Using the entries below, write out the line with "exact (hfetched hb).2", the line with "htr ▸ Session.sound_fresh", and every line in between, exactly as each is written.

(Input records Opens)

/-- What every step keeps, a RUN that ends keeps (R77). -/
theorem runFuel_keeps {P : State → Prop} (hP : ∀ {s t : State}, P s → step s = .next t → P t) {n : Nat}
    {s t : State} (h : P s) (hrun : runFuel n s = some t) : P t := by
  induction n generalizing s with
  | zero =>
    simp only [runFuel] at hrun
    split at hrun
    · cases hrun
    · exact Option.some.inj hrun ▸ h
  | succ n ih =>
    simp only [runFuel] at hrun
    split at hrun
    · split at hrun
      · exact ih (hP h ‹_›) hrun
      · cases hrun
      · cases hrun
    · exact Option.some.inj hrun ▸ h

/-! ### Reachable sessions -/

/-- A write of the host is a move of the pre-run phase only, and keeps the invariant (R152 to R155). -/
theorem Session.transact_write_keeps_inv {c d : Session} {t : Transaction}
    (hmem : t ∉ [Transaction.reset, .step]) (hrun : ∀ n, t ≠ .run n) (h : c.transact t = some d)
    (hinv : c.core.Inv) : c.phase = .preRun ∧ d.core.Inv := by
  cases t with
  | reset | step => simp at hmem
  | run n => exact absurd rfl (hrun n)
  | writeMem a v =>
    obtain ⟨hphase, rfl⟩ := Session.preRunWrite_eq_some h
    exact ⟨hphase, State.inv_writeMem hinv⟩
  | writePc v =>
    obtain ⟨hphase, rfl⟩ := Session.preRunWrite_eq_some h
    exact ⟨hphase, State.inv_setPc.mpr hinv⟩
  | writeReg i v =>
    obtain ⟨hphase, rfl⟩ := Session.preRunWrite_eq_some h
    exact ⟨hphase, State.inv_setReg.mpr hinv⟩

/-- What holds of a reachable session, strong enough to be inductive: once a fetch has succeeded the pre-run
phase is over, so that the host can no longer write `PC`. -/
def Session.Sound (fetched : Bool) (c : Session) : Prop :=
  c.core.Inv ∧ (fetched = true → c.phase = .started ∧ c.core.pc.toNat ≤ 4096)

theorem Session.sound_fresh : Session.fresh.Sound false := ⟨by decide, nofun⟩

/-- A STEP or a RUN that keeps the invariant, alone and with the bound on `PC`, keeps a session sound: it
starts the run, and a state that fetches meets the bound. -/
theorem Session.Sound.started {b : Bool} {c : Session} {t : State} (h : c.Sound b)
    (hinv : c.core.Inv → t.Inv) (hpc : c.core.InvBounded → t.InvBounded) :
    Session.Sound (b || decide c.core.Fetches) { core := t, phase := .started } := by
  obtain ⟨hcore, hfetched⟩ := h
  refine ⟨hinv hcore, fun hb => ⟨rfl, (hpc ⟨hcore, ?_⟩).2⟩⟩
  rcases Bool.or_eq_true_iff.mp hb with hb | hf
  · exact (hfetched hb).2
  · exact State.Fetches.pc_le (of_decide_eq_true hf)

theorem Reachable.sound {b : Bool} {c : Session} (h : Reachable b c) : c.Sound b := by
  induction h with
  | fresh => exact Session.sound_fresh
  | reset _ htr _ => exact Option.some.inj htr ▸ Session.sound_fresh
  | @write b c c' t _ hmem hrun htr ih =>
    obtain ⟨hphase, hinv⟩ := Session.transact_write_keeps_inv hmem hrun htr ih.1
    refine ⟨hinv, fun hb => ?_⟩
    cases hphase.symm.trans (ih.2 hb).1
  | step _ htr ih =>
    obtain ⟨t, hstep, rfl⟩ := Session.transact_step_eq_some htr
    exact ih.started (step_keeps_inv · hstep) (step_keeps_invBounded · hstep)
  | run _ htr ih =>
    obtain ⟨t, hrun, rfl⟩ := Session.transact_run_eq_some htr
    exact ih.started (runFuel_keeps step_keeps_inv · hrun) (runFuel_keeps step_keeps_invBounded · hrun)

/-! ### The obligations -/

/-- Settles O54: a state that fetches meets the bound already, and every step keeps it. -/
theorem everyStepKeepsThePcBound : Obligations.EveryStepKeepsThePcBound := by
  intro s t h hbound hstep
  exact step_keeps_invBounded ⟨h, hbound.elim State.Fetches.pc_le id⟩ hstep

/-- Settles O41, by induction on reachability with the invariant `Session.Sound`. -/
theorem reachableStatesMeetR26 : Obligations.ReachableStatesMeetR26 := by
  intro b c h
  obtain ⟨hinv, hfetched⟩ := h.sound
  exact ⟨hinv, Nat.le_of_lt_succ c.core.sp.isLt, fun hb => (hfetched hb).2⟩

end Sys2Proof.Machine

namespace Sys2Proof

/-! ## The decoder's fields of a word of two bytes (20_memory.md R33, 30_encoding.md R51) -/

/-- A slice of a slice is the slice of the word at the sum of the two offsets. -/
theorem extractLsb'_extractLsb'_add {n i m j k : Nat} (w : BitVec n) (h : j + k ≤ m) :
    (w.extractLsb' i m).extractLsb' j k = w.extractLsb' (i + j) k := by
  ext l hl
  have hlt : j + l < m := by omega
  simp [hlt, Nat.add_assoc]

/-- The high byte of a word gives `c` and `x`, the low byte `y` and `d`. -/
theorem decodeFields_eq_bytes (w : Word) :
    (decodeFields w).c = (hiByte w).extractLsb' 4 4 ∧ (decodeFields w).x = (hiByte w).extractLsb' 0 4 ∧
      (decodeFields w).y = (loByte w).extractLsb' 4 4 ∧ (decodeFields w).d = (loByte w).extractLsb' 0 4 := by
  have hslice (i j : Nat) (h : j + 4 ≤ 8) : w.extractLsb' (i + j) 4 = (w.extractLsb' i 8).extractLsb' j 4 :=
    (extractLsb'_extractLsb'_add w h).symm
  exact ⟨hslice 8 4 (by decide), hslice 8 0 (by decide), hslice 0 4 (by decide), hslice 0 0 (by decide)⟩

(Input records Closes)

• Result
  · exact (hfetched hb).2
  · exact State.Fetches.pc_le (of_decide_eq_true hf)

theorem Reachable.sound {b : Bool} {c : Session} (h : Reachable b c) : c.Sound b := by
  induction h with
  | fresh => exact Session.sound_fresh
  | reset _ htr _ => exact Option.some.inj htr ▸ Session.sound_fresh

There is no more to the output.